Employers can of course appeal to their employees that they provide such information on a voluntary basis. In this case they should ensure that data protection laws are strictly obeyed and no negative consequences will be drawn if an employees refuses to give out such information.

Can the employer ask an employee about warnings by the app?
The employer is allowed to specifically ask an employee whether a Covid-19 infection was confirmed via a test due to the employer’s general obligation of care towards his other employees. However, as mentioned before, since the warning through the app is a mere indication that an employee might have been exposed to an infected person this will likely not be enough for an employer to (regularly) ask about warnings let alone gain access to the app installed on a company phone and to check whether the employee in question has received a corresponding warning.

What is the role of the works council with regard to the app?

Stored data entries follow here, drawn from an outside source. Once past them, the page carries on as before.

-- ==== Sys2Proof/Machine/MgtRegs.lean ====
section
/-! DEFINITION. Registers that act when they are written: the binding table, its lock, semaphores, the stream count (R148, R165 to R169,
R543). -/
namespace Sys2Proof.Machine

/-! ### The binding table -/

/-- The channel may be bound anew: neither fixed nor in use (R148). -/
def bindable (s : Dev) (m : Nat) : Bool :=
  let c := s.chan (4096 + m)
  m != 0 && decide (m < 240) && !c.full && c.empty && !c.executing

/-- A write of MGT_BIND_WRITE (R148). A channel that a write with VALID 0 unbinds shows SENDER 0 in MGT_BIND_DATA, whatever SENDER was written: DESIGN
CHOICE, log 127 (R170, Table 4-10). -/
def bindWrite (v : W64) (s : Dev) : Dev :=
  let m := fld v 7 0
  if s.mgt.bindLock || !bindable s m || fld v 23 16 != 1 then count .mgtBindWriteDenied 0 s
  else
    let b : Binding := if bit v 24 then ⟨BitVec.ofNat 8 (fld v 15 8), true⟩ else ⟨0, false⟩
    resetChan (4096 + m) { s with mgt := { s.mgt with bindings := SMap.put ⟨0, false⟩ s.mgt.bindings m b } }

/-- A write of MGT_BIND_CTRL: 1 locks, 0 has no effect (R148). -/
def lockWrite (v : W64) (s : Dev) : Dev := if bit v 0 then { s with mgt := { s.mgt with bindLock := true } } else s

/-! ### Semaphores -/

/-- The owner of a semaphore, 0 when it is free. -/
def Dev.semOwner (s : Dev) (k : Nat) : Nat := (SMap.get 0 s.mgt.sems k).toNat

def Dev.setSem (s : Dev) (k m : Nat) : Dev := { s with mgt := { s.mgt with sems := SMap.put 0 s.mgt.sems k (BitVec.ofNat 8 m) } }

/-- A host port other than the manager port never acquires (R167). -/
def mayAcquire (s : Dev) (m : Nat) : Bool := !(decide (8 ≤ m) && decide (m ≤ 10)) || m == 8 + s.mgrPort

/-- What a read of `len` bytes at an offset returns of the 8 bytes of a register: a 4-byte read its half (R110). -/
def halfOf (off len : Nat) (v : W64) : W64 := if len = 4 then BitVec.ofNat 64 (if off % 8 = 4 then fld v 63 32 else fld v 31 0) else v

/-- What a read of a semaphore returns (R165, R167). -/
def semWord (s : Dev) (k m : Nat) : W64 :=
  let o := s.semOwner k
  mk64 [o, at' (b2n (!mayAcquire s m)) 62, at' (b2n (o != 0)) 63]

/-- One read, of `len` bytes at byte `at0` of the word: it returns them, and acquires a free semaphore (R165, R168). -/
def semReadOne (k m at0 len : Nat) (s : Dev) : Dev :=
  let s1 := emit (.readData m (halfOf at0 len (semWord s k m))) s
  if s.semOwner k = 0 ∧ mayAcquire s m then s1.setSem k m else s1

/-- A write of a semaphore: the owner's 0 in OWNER through the base view frees it, whatever the bits that are not writable (R7); any other write is
discarded and counted (R168). -/
def semWrite (m k : Nat) (v : W64) (viaAlias : Bool) (s : Dev) : Dev :=
  if s.semOwner k = m ∧ fld v 7 0 = 0 ∧ viaAlias = false then s.setSem k 0 else count .mgtSemBadRelease 0 s

/-- The semaphores of owners that satisfy `p` are freed (R169). -/
def freeSems (p : Nat → Bool) (s : Dev) : Dev :=
  { s with mgt := { s.mgt with sems := s.mgt.sems.filter (fun e => !p e.2.toNat) } }

/-! ### The stream count -/

/-- OBS_STREAM_CONSUMED.BYTES (R543). -/
def consumedWrite (v : W64) (s : Dev) : Dev := { s with obs := { s.obs with consumed := fld v 39 0 } }

end Sys2Proof.Machine
end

In many German companies a special form of employee representation – the works council- exists. The works council has broad participation/ co-determination rights with regard to several different topics. With regard to (mandatory) use of the app in the work field such rights might be invoked according to section 87 No. 1 (questions concerning the organisation of the establishment and the conduct of employees in the company) and section 87 No. 7 (regulations on the prevention of occupational diseases and on health protection within the framework of statutory regulations ) of the Works Constitution Act. Potentially if use is made mandatory also participation rights according to section 87 No. 6 (the introduction and use of technical devices designed (able) to monitor the behaviour or performance of workers) can be considered. The works council’s right can be safeguarded by concluding a works agreement on the use of the Corona Warning App. This way the interests of the employees in the protection of their personal rights on the one hand and the interests of the employer in efficient health protection measures in the company can be combined.